Check each line of the data for "answered" and select those that have it.

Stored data
"""

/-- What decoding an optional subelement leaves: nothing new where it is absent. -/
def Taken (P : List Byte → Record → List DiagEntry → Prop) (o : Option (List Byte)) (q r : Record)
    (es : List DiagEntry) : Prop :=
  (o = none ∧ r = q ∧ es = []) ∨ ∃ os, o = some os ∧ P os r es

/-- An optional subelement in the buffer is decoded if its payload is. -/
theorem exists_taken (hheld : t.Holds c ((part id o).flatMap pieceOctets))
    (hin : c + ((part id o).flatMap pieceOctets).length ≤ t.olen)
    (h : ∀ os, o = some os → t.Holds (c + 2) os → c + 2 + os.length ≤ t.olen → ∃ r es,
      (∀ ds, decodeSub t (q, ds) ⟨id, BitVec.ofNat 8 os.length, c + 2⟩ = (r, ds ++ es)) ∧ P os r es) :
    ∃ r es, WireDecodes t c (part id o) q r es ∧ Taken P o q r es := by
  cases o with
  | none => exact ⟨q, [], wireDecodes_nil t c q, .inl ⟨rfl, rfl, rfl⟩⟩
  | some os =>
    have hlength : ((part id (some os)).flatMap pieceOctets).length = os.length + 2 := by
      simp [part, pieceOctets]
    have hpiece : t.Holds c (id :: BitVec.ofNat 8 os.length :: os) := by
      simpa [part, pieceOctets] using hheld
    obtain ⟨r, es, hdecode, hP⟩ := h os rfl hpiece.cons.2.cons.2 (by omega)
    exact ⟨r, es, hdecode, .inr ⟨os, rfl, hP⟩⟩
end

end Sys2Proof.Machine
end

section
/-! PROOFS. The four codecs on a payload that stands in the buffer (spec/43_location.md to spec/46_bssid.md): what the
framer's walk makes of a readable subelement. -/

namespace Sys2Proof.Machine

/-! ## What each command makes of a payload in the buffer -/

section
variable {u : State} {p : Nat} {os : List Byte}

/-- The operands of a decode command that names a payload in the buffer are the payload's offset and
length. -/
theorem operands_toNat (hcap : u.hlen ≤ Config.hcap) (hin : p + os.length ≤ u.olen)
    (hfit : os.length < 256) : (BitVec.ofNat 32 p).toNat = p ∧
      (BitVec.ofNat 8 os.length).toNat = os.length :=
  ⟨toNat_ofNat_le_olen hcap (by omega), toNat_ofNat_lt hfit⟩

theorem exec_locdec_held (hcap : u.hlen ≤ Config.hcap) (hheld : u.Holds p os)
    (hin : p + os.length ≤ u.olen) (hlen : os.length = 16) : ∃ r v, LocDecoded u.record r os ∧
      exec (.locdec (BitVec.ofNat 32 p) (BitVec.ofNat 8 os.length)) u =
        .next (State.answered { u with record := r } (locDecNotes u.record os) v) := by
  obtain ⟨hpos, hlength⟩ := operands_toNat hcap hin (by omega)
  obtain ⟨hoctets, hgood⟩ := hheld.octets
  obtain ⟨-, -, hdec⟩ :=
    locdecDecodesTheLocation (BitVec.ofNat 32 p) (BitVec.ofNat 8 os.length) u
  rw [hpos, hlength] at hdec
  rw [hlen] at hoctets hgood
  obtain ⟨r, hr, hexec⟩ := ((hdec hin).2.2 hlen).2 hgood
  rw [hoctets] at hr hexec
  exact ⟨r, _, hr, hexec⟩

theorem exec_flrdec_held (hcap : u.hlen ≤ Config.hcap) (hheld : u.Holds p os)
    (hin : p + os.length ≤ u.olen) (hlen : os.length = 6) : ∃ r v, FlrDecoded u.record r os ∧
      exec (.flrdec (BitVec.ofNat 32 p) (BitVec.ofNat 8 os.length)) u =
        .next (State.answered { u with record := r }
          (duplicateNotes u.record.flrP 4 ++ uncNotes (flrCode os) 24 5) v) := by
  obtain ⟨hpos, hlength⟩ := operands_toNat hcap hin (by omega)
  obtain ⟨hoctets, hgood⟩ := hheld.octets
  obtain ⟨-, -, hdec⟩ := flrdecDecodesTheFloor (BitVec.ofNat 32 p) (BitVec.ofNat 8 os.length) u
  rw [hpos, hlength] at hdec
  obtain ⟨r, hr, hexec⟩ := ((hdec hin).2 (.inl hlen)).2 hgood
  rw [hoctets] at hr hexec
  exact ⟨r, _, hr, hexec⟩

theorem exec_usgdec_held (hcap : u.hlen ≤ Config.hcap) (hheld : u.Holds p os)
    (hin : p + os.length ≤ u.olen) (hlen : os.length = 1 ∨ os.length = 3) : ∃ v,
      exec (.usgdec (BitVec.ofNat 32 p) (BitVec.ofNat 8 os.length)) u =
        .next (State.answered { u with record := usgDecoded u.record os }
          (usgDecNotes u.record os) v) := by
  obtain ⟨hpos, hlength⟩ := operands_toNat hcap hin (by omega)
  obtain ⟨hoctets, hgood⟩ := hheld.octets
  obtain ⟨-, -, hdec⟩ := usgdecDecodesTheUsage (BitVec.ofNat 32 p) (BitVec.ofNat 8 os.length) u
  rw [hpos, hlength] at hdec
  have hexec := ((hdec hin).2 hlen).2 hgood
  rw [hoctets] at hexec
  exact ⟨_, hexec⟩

"""

▶ [Solution to the exercise]:
        .next (State.answered { u with record := r } (locDecNotes u.record os) v) := by
        .next (State.answered { u with record := r }
        .next (State.answered { u with record := usgDecoded u.record os }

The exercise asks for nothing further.